*** DATA IN THIS EXERCISE ***

/-- A load of 2^w bytes per lane: its checks, the copies its touches start, and its reads. The data return with
LOAD_DATA_RETURN, which may read anew (log 5). It waits at issue while a copy that it starts must follow the wave's earlier accesses (R116), and when it would
wait for sectors, if it is an acquire (R100) or one of them is poisoned until it is written (R27). -/
def load (i : Instr) (s : State) (d a w : Nat) (ext own : Bool) (acq : Option Nat) :
    Host.Outcome State Fault Refusal :=
  issue i s fun b act t =>
    match s.ctx? b.ctx, s.wave? b.ctx b.wave with
    | some x, some v =>
      if act.isEmpty then .done t
      else
        let n := 2 ^ w
        let as := act.map fun l => (l, laneAddr v own a l)
        match plan t b x v act ⟨.ldst, n, permR, true, acq, none⟩ as with
        | .wait k => .stall (s.waitsWalk b k)
        | .touch k => .trap k
        | .fail k u => .miss k u
        | .go ps u =>
          let places := ps.filterMap fun (_, _, p) => p
          let es := touches b.ctx x n places
          if !es.isEmpty && t.waveStores b.ctx b.wave then .stall s
          else match startTouched b es u with
          | none => .stall s
          | some u =>
            let (vals, waits, u) := readLanes b x n acq.isSome ps u [] []
            if waits.any fun (_, o) => acq.isSome || poisoned t (scratchKey b.ctx o) n then .stall ((startTouched b es s).getD s)
            else
              let u := match acq with
                | some sc => u.acquire x.place sc
                | none => u
              let u := (pinIf b places u).launchAt t.thisId b act (.load d n ext vals waits (lateReads (s.freeBit 0) ps waits)
                (if s.freeBit 0 then acq else none))
              let u := if waits.isEmpty then u.postEnd .loadDataReturn t.thisId (places.map fun p => p.key) else u
              .done (watchStop (u.takeFree).2 b v 1 n as)
    | _, _ => .done t

def execLd (d a x w l : Nat) (s : State) := load (.ld d a x w l) s d a w (x == 1) false none
def execLdAcq (d a sc w l : Nat) (s : State) := load (.ldAcq d a sc w l) s d a w false false (some sc)
def execLds (d a x w l : Nat) (s : State) := load (.lds d a x w l) s d a w (x == 1) true none
def execLdsAcq (d a sc w l : Nat) (s : State) := load (.ldsAcq d a sc w l) s d a w false true (some sc)

/-- The place of a key for a block on a die: of the commons, its offset in the region. -/
def keyPlaceOn (die k : Nat) : Place :=
  let p := keyPlace k
  if p.space = 4 then { p with off := k - commonsKey die 0 } else p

*** End of DATA IN THIS EXERCISE ***

● WORK ORDER: Having output the line that contains "LOAD_DATA_RETURN, which may", stop. Every line before it, back to the first line of the data, must be reproduced exactly.

● RESPONSE AREA:
/-- A load of 2^w bytes per lane: its checks, the copies its touches start, and its reads. The data return with
LOAD_DATA_RETURN, which may read anew (log 5). It waits at issue while a copy that it starts must follow the wave's earlier accesses (R116), and when it would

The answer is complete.